A concrete example of the natural gas advantage is the United Kingdom. (Fig. 9) In the 1980s, the British ridiculed the concept of generating electricity from gas. However, in 1993, Enron began operating one of the world's largest gas-fired combined-cycle power projects, at Teesside, on the east coast of England. When you add coal-to-gas substitutions in other areas, you understand why UK CO2 emissions are declining and are well below 1970 levels. If the United Kingdom can resist the temptation of a gas moratorium, it will have less trouble than its peers complying with a greenhouse gases treaty. This is because natural gas plants emit much less carbon dioxide, nitrogen oxides and sulfur dioxide than coal. (Fig. 10)
Renewable sources, of course, are cleaner still. Al-though wind and solar plants are not yet competitive with natural gas for grid use, solar power is used increasingly for off-grid locations and wind power is closing in on coal. Solar costs have fallen 75% since the early 1980s but remain high; wind costs have fallen 70%. We expect renewable sources to increase to satisfy a tenth of world demand by 2015, but this estimate depends on strong hydroelectric growth, which is controversial among some environmentalists.

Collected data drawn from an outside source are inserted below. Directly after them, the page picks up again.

-- ==== Sys2Proof/Machine/Flags.lean ====
section
/-! DEFINITION. The flag and status computations: the link-and-accumulator view (R80), the save-field
layout (R81), the two enable bits (R39, R83) and the acceptance predicate (R185). -/

namespace Sys2Proof.Machine

/-- The 13-bit view `LAC`: the link is bit 12, the accumulator bits 11:0 (R80). -/
def packLac (l : Bit) (ac : Word) : BitVec 13 := l ++ ac

/-- `LAC[12]` (R80). -/
def lacLink (t : BitVec 13) : Bit := t.extractLsb' 12 1

/-- `LAC[11:0]` (R80). -/
def lacWord (t : BitVec 13) : Word := t.extractLsb' 0 12

/-- The save-field layout: bit 6 the user flag, bits 5:3 the instruction field, bits 2:0 the data
field (R81). -/
def packSave (uf : Bit) (ifr df : Field) : SaveField := uf ++ ifr ++ df

/-- `SF[6]` (R81). -/
def saveUser (sf : SaveField) : Bit := sf.extractLsb' 6 1

/-- `SF[5:3]` (R81). -/
def saveInstrField (sf : SaveField) : Field := sf.extractLsb' 3 3

/-- `SF[2:0]` (R81). -/
def saveDataField (sf : SaveField) : Field := sf.extractLsb' 0 3

/-- The enable bit of a controller state (R39). -/
def Ist.ie : Ist → Bool
  | .enabled => true
  | .disabled | .deferredEnable => false

/-- The deferred-enable bit of a controller state (R39). -/
def Ist.idef : Ist → Bool
  | .deferredEnable => true
  | .disabled | .enabled => false

/-- The controller state that two enable bits encode; the combination `1, 1` is unreachable (R39). -/
def istOfBits (ie idef : Nat) : Option Ist :=
  match ie, idef with
  | 0, 0 => some .disabled
  | 0, 1 => some .deferredEnable
  | 1, 0 => some .enabled
  | _, _ => none

/-- The 2-bit value `IE << 1 | IDEF` (R83). -/
def istCode (i : Ist) : Nat := i.ie.toNat <<< 1 ||| i.idef.toNat

/-- An interrupt may be taken exactly when the controller is Enabled and a request is pending (R185). -/
def acceptable (s : State) : Bool := decide (s.ist = .enabled) && decide (0 < s.irq)

/-- The number of a non-fatal status code (R86). -/
def ErrCode.number : ErrCode → Nat
  | .dupUnit => 0x01
  | .badUnit => 0x02
  | .unknownUnit => 0x03
  | .openFailed => 0x04
  | .unknownLabel => 0x05
  | .imageMalformed => 0x06

/-- The number of a fatal status code, bit 7 set (R86). -/
def FatalCode.number : FatalCode → Nat
  | .reqUnderflow => 0x81
  | .dispatchUnregistered => 0x82
  | .reqOverflow => 0x83

/-- The number of a result's status code (R86). -/
def Result.number : Result → Nat
  | .ok | .okValue _ => 0x00
  | .err e => e.number
  | .fatal f => f.number

end Sys2Proof.Machine
end

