-- ==== Sys2Proof/Machine/DeviceRegistry.lean ====
section
/-! DEFINITION. The Device Registry commands (43_device_registry.md), but for `DEV_DISPATCH`, which
performs other commands and stands in `Machine/DeviceDispatch.lean`. -/

namespace Sys2Proof.Machine

/-- `DEV_REGISTER u, nm, lbl, dev` (R211). -/
def execDevRegister (u : Nat) (nm lbl : String) (dev : DevId) (s : State) : Outcome :=
  command .hostConfig s fun s =>
    if s.params.unitCount ≤ u then fail .badUnit s
    else
      match findUnit s.reg u with
      | some _ => fail .dupUnit s
      | none =>
        done { s with
          reg := s.reg ++ [{ unit := u, name := nm, label := lbl, dev := dev, mounted := none,
                             dstate := initialState s.params dev }] }

/-- Mounting a resource on a record (R212): the outcome is drawn from the record's mount relation. -/
def mountRecord (r : DeviceRecord) (path : String) (s : State) : Outcome :=
  match mountOutcome s.params r path s.draws with
  | none => .fault (.noOutcome .mount r.unit)
  | some (.mounted d) =>
    done { s.drew with
      reg := updateUnit r.unit (fun r => { r with dstate := d, mounted := some path }) s.reg }
  | some .openFailed => fail .openFailed s.drew

/-- `DEV_MOUNT u, path` (R212). -/
def execDevMount (u : Nat) (path : String) (s : State) : Outcome :=
  command .hostMount s fun s =>
    match findUnit s.reg u with
    | none => fail .unknownUnit s
    | some r => mountRecord r path s

/-- `DEV_MOUNT_LABEL lbl, path`: the first record with the label is mounted (R213). -/
def execDevMountLabel (lbl path : String) (s : State) : Outcome :=
  command .hostMount s fun s =>
    match findLabel s.reg lbl with
    | none => fail .unknownLabel s
    | some r => mountRecord r path s

/-- `DEV_POWER_UP argv`: once only, every device's power handler in registration order (R214). -/
def execDevPowerUp (argv : List String) (s : State) : Outcome :=
  command .hostConfig s fun s =>
    if s.pwr then .refused .permission
    else
      forEachDevice .power (powerOutcome s.params .up argv) s fun s => done { s with pwr := true }

/-- `DEV_POWER_DOWN`: every device's power handler, then the block is halted and down (R215, log 18). -/
def execDevPowerDown (s : State) : Outcome :=
  command .hostAlways s fun s =>
    forEachDevice .power (powerOutcome s.params .down []) s fun s =>
      done { s with run := false, phase := .down }

/-- `DEV_INIT_ALL`: every device's init handler in registration order (R217). -/
def execDevInitAll (s : State) : Outcome :=
  command .resetActive s fun s => forEachDevice .init (initOutcome s.params) s done

end Sys2Proof.Machine
end

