-- ==== Sys2Proof/Laws/State.lean ====
section
/-! SUPPORT. One lemma for each field under each named update of the state, so that no later proof
unfolds a record update. -/

namespace Sys2Proof.Machine

/-! ### `State.answer` -/

@[simp] theorem State.answer_params (s : State) (r : Result) : (s.answer r).params = s.params := rfl
@[simp] theorem State.answer_ema (s : State) (r : Result) : (s.answer r).ema = s.ema := rfl
@[simp] theorem State.answer_ac (s : State) (r : Result) : (s.answer r).ac = s.ac := rfl
@[simp] theorem State.answer_l (s : State) (r : Result) : (s.answer r).l = s.l := rfl
@[simp] theorem State.answer_pc (s : State) (r : Result) : (s.answer r).pc = s.pc := rfl
@[simp] theorem State.answer_mq (s : State) (r : Result) : (s.answer r).mq = s.mq := rfl
@[simp] theorem State.answer_sr (s : State) (r : Result) : (s.answer r).sr = s.sr := rfl
@[simp] theorem State.answer_ma (s : State) (r : Result) : (s.answer r).ma = s.ma := rfl
@[simp] theorem State.answer_mb (s : State) (r : Result) : (s.answer r).mb = s.mb := rfl
@[simp] theorem State.answer_run (s : State) (r : Result) : (s.answer r).run = s.run := rfl
@[simp] theorem State.answer_ifr (s : State) (r : Result) : (s.answer r).ifr = s.ifr := rfl
@[simp] theorem State.answer_df (s : State) (r : Result) : (s.answer r).df = s.df := rfl
@[simp] theorem State.answer_ib (s : State) (r : Result) : (s.answer r).ib = s.ib := rfl
@[simp] theorem State.answer_sf (s : State) (r : Result) : (s.answer r).sf = s.sf := rfl
@[simp] theorem State.answer_uf (s : State) (r : Result) : (s.answer r).uf = s.uf := rfl
@[simp] theorem State.answer_ub (s : State) (r : Result) : (s.answer r).ub = s.ub := rfl
@[simp] theorem State.answer_ui (s : State) (r : Result) : (s.answer r).ui = s.ui := rfl
@[simp] theorem State.answer_ist (s : State) (r : Result) : (s.answer r).ist = s.ist := rfl
@[simp] theorem State.answer_irq (s : State) (r : Result) : (s.answer r).irq = s.irq := rfl
@[simp] theorem State.answer_mem (s : State) (r : Result) : (s.answer r).mem = s.mem := rfl
@[simp] theorem State.answer_reg (s : State) (r : Result) : (s.answer r).reg = s.reg := rfl
@[simp] theorem State.answer_phase (s : State) (r : Result) : (s.answer r).phase = s.phase := rfl
@[simp] theorem State.answer_pwr (s : State) (r : Result) : (s.answer r).pwr = s.pwr := rfl
@[simp] theorem State.answer_fatal (s : State) (r : Result) : (s.answer r).fatal = s.fatal := rfl
@[simp] theorem State.answer_result (s : State) (r : Result) : (s.answer r).result = some r := rfl
@[simp] theorem State.answer_agent (s : State) (r : Result) : (s.answer r).agent = s.agent := rfl
@[simp] theorem State.answer_inbox (s : State) (r : Result) : (s.answer r).inbox = s.inbox := rfl
@[simp] theorem State.answer_draws (s : State) (r : Result) : (s.answer r).draws = s.draws := rfl
@[simp] theorem State.answer_flagged (s : State) (r : Result) : (s.answer r).flagged = s.flagged := rfl
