/-- Loading the content of a state gives every element of R245 as in that state (R249). -/
theorem loadContent_imageContent {x w : State} (hema : w.ema = x.ema)
    (hx : x.ema = .off → x.MeuAbsent) (hw : w.ema = .off → w.MeuAbsent) :
    w.loadContent (imageContent x) = { w with
      mem := x.mem, ac := x.ac, l := x.l, pc := x.pc, mq := x.mq, sr := x.sr, ma := x.ma,
      mb := x.mb, run := x.run, ifr := x.ifr, df := x.df, ib := x.ib, sf := x.sf, uf := x.uf,
      ub := x.ub, ui := x.ui, ist := x.ist, irq := x.irq } := by
  have hrun : decide ((imageContent x).run = 1) = x.run := decide_toNat_eq_one x.run
  simp only [State.loadContent, hrun]
  simp only [imageContent, loadMeu_meuContent hx (hema ▸ hw), cells_roundTrip, istOfBits_bits,
    Option.getD_some, BitVec.ofNat_toNat, BitVec.setWidth_eq, hema]

end Sys2Proof.Machine

namespace Sys2Proof.Claims
open Sys2Proof.Machine

/-- Settles O44: the answered image is that of the state's own content, which the invariant makes
valid. -/
theorem saveAnswersAnImageOfTheState : Obligations.SaveAnswersAnImageOfTheState := by
  unfold Obligations.SaveAnswersAnImageOfTheState
  intro s ha
  refine ⟨imageContent s, exec_snapSave ha, fun hinv => decodeImage_encodeImage (imageContent_valid hinv),
    rfl, memWords_eq s.ema, cellAt_saved s.mem, rfl, rfl, rfl, rfl, rfl, rfl, rfl, rfl, rfl, rfl, rfl,
    fun hoff => ?_, fun hon => ?_⟩
  · simp only [imageContent, meuContent, hoff]
  · simp only [imageContent, meuContent, hon]

/-- Settles O45: a content that passes the checks is within the widths of the state, so loading it
loses nothing. -/
theorem loadRestoresEveryElement : Obligations.LoadRestoresEveryElement := by
  unfold Obligations.LoadRestoresEveryElement
  intro s img c hf hh hd hv
  obtain ⟨hcells, _, _, hmeu, _⟩ := contentValid_parts hv
  obtain ⟨_, hac, hl, hpc, hmq, hmb, hrun, i, hi⟩ := contentValid_widths hv
  have hist : (s.loadContent c).ist = i := by simp only [State.loadContent, hi, Option.getD_some]
  obtain ⟨hie, hidef⟩ := bits_of_istOfBits hi
  refine ⟨(s.loadContent c).answer .ok, exec_snapLoad_valid hf hh hd hv, ?_,
    read_loaded fun x hx => (imageCells_mem hcells hx).1, toNat_ofNat_of_lt hac,
    toNat_ofNat_of_lt hl, toNat_ofNat_of_lt hpc, toNat_ofNat_of_lt hmq, toNat_ofNat_of_lt hmb,
    toNat_decide_eq_one hrun, hist ▸ hie, hist ▸ hidef, fun m hm => ?_, fun hnone => ?_⟩
  · exact congrArg (State.answer · .ok) (loadContent_eq (contentValid_ema hv))
  · rw [hm] at hmeu
    have hfields := loadMeu_some_toNat s hmeu
    rw [← hm] at hfields
    exact hfields
  · simp only [State.loadContent, hnone, State.loadMeu, State.answer, and_self]

/-- Settles O46: every check that `Malformed` lists is one that a valid content passes. -/
theorem malformedImageIsRejected : Obligations.MalformedImageIsRejected := by
  unfold Obligations.MalformedImageIsRejected
  intro s img hf hh hbad
  exact exec_snapLoad_malformed hf hh fun c hd hv => not_malformed_of_contentValid hv (hbad c hd)

/-- Settles O47: the saved content is valid under the same configuration, so the format gives it back
and the load takes it over. -/
theorem saveThenLoadRestoresTheState : Obligations.SaveThenLoadRestoresTheState := by
  unfold Obligations.SaveThenLoadRestoresTheState
  intro x w hx ha _
  refine ⟨encodeImage x.params (imageContent x), exec_snapSave ha, fun hparams hema hf hh hw => ?_,
    fun code hcode => exec_snapLoad_fatal _ hcode⟩
  have hvalid := imageContent_valid hx
  have ⟨_, _, _, _, habsentX, _⟩ := hx
  have ⟨_, _, _, _, habsentW, _⟩ := hw
  have hdecode : decodeImage w.params (encodeImage x.params (imageContent x)) =
      some (imageContent x) := by rw [hparams, decodeImage_encodeImage hvalid]
  rw [exec_snapLoad_valid hf hh hdecode
    (hparams ▸ hema ▸ hvalid), loadContent_imageContent hema habsentX habsentW]
  rfl

/-- Settles O41: the new memory lists no word under `Zero`, and else is what was drawn. -/
theorem configureSetsTheFeature : Obligations.ConfigureSetsTheFeature := by
  unfold Obligations.ConfigureSetsTheFeature
  intro s e hf ha hp
  rw [exec_sysConfigure hf ha hp, ← memWords_eq]
  cases hpu : s.params.powerUp with
  | zero =>
    rw [freshMemory_zero (s := s.clearMeu) hpu]
    exact ⟨[], s.draws, rfl, fun _ => Memory.read_nil, rfl, rfl⟩
  | arbitrary =>
    obtain ⟨mem, n, hfresh, hwf, hbelow⟩ := freshMemory_frame e s.clearMeu
    rw [hfresh]
    exact ⟨mem, n, rfl, (fun h => nomatch h), hwf, hbelow⟩

/-- Settles O42: the start where the host may issue it, and the four refusals outside Config. -/
theorem startMovesToActive : Obligations.StartMovesToActive := by
  unfold Obligations.StartMovesToActive
  intro s hf
  refine ⟨exec_sysStart hf, fun hp => ?_⟩
  have hrefused : ∀ i, (mayIssue i s → s.phase = .config) → exec i s = .refused .permission :=
    fun i hi => exec_not_mayIssue hf (mt hi hp)
  exact ⟨hrefused _ And.right, fun e => hrefused _ And.right, fun u nm lbl dev => hrefused _ And.right,
    fun argv => hrefused _ And.right⟩
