/-- The output ports are active in their own phase only (R20, R21, R22). That xfer_out is 0 outside
START, and the response fields 0 outside RESPOND, is read from the spec by inference (log 11,
DEDUCED). -/
def Obligations.PortsFollowThePhase : Prop :=
  ∀ s : State,
    (Ports.reqReady s = true ↔ s.phase = .idle) ∧
      (Ports.xferStart s = true ↔ s.phase = .start) ∧
      (s.phase = .start → Ports.xferOut s = s.cmd) ∧
      (s.phase ≠ .start → Ports.xferOut s = 0) ∧
      (s.phase ≠ .respond → Ports.rspValid s = false ∧ Ports.rsp s = ⟨0, 0, 0, .zero⟩)

/-- dec10 is the low ten bits of the frame, and reaches every code from 0 to 1023 (R35, R56, R84).
-/
def Obligations.DecodeTakesLowTenBits : Prop :=
  (∀ f : Frame, dec10 f = f.extractLsb' 0 10 ∧
      (dec10 f).toNat = 256 * ((frameByte1 f).toNat % 4) + (frameByte2 f).toNat) ∧
    (∀ v : Raw, ∃ f : Frame, dec10 f = v)

/-- READ and READV deliver the same response whatever the ignored bits of the received frame (R56,
R84, R86, R87). -/
def Obligations.IgnoredResponseBitsDoNotMatter : Prop :=
  ∀ (s : State) (p : PortRequest) (rest : List PortRequest) (c : Byte) (m : Mode) (f g : Frame)
      (answers : List Answer),
    AtRest s → s.requests = p :: rest →
    (p.decoded.op = 0b10 ∨ p.decoded.op = 0b11) → p.decoded.target = some (c, m) →
    s.configured = true → c.toNat < s.model.toNat →
    f.extractLsb' 0 10 = g.extractLsb' 0 10 →
    ∃ u v : State,
      core.run 6 { s with answers := .ok f :: answers } = .next u ∧
        core.run 6 { s with answers := .ok g :: answers } = .next v ∧
        u.trace.getLast? = v.trace.getLast?

/-- vscale is raw times VREF over 1024 in the build's number type, multiply then divide; in the exact
rationals it is exact and never reaches a positive VREF (R8, R87, R88). Nothing is assumed of the
build's number type but the carrier of its values (log 2, DESIGN CHOICE). -/
def Obligations.VoltageScaleIsLinear : Prop :=
  (∀ (raw : Raw) (v : Config.VoltT),
      vscale raw v = Config.numerics.divide
        (Config.numerics.multiply (Config.numerics.literal raw.toNat) v)
        (Config.numerics.literal 1024)) ∧
    (∀ (raw : Raw) (q : Rat), ∃ w : Rat, vscaleIn exactNumerics raw (.number q) = .number w ∧
      w * 1024 = raw.toNat * q ∧ (0 < q → 0 ≤ w ∧ w < q)) ∧
    vscaleIn exactNumerics 512 (.number (33 / 10)) = .number (33 / 20) ∧
    vscaleIn exactNumerics 767 (.number (33 / 10)) = .number (25311 / 10240) ∧
    vscaleIn exactNumerics 1023 (.number (33 / 10)) = .number (33759 / 10240)

/-- READ is READRAW reduced to the code, READV is single-ended READ scaled to a voltage (R63, R91).
-/
def Obligations.DerivedReadsReduceReadraw : Prop :=
  ∀ (S : Settings) (c : Byte) (m : Mode) (a : Option Answer),
    (call S (.read c m) a).map CallResult.response =
        (call S (.readRaw c m) a).map (fun r => { r.response with frame := 0 }) ∧
      (call S (.readV c) a).map CallResult.response =
        (call S (.read c .singleEnded) a).map (fun r =>
          if r.response.status = 0 then
            { r.response with raw := 0, volt := vscale r.response.raw S.vref }
          else r.response) ∧
      (call S (.read c m) a).map (fun r => (r.settings, r.events.tail.dropLast)) =
        (call S (.readRaw c m) a).map (fun r => (r.settings, r.events.tail.dropLast)) ∧
      (call S (.readV c) a).map (fun r => (r.settings, r.events.tail.dropLast)) =
        (call S (.read c .singleEnded) a).map (fun r => (r.settings, r.events.tail.dropLast))

/-- Where each bit of an exchange stands on the wire (R37, R55, R84). -/
def Obligations.WireBitsFollowTheFrame : Prop :=
  (∀ (m : Mode) (c : Channel) (t : Nat), t < 24 → Wire.bitAt (cmdFrame m c) t =
      (t == 7 || (t == 8 && m.bit == 1) || (t == 9 && c.getLsbD 2) || (t == 10 && c.getLsbD 1) ||
        (t == 11 && c.getLsbD 0))) ∧
    (∀ (f : Frame) (t : Nat), 14 ≤ t → t < 24 →
      (dec10 f).getLsbD (9 - (t - 14)) = Wire.bitAt f t)

/-- The pair table, the channels each model admits, and the frames it can send (R31, R32, R42,
R110). -/
def Obligations.ChannelsAndPairsByModel : Prop :=
  ChannelSpace.channels.map (fun c => (ChannelSpace.positivePin c, ChannelSpace.negativePin c)) =
      [(0, 1), (1, 0), (2, 3), (3, 2), (4, 5), (5, 4), (6, 7), (7, 6)] ∧
    ChannelSpace.usable 2 = [0, 1] ∧ ChannelSpace.usable 4 = [0, 1, 2, 3] ∧
    ChannelSpace.usable 8 = ChannelSpace.channels ∧
    (∀ m ∈ [2#4, 4#4, 8#4], ∀ c ∈ ChannelSpace.usable m,
      ChannelSpace.negativePin c ∈ ChannelSpace.usable m) ∧
    ChannelSpace.sendable 2 = [0x018000, 0x019000, 0x010000, 0x011000] ∧
    (ChannelSpace.sendable 4).length = 8 ∧ (ChannelSpace.sendable 8).length = 16
end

We expect to see not only a convergence of gas and electricity, but also a convergence of environmental and economic efficiency. Efficient power is clean power.
Conclusion
This world's rediscovering efficiently. Citizens who once let governments tell them where to buy power and what to pay are now increasing their power by making these choices for themselves. Where people governed themselves inefficiently through states, they now govern themselves efficiently by household. Communities around the world who 10 years ago got their power from regulated monopolies or state-owned power plants, or went without power entirely, are all converging toward real competition and greater access to resources.
What lesson should be drawn from the trends outlined in this article? I would argue that each story teaches that in-dividual choice and competition are the strongest forces for efficiency, value, a cleaner earth, and more reliable energy supplies and services.
Governments, even democratic governments, can have these goals, but only through markets can free peoples achieve them. Free elections confer legitimacy, but not perfect wisdom. What democracy cannot achieve, liberty can.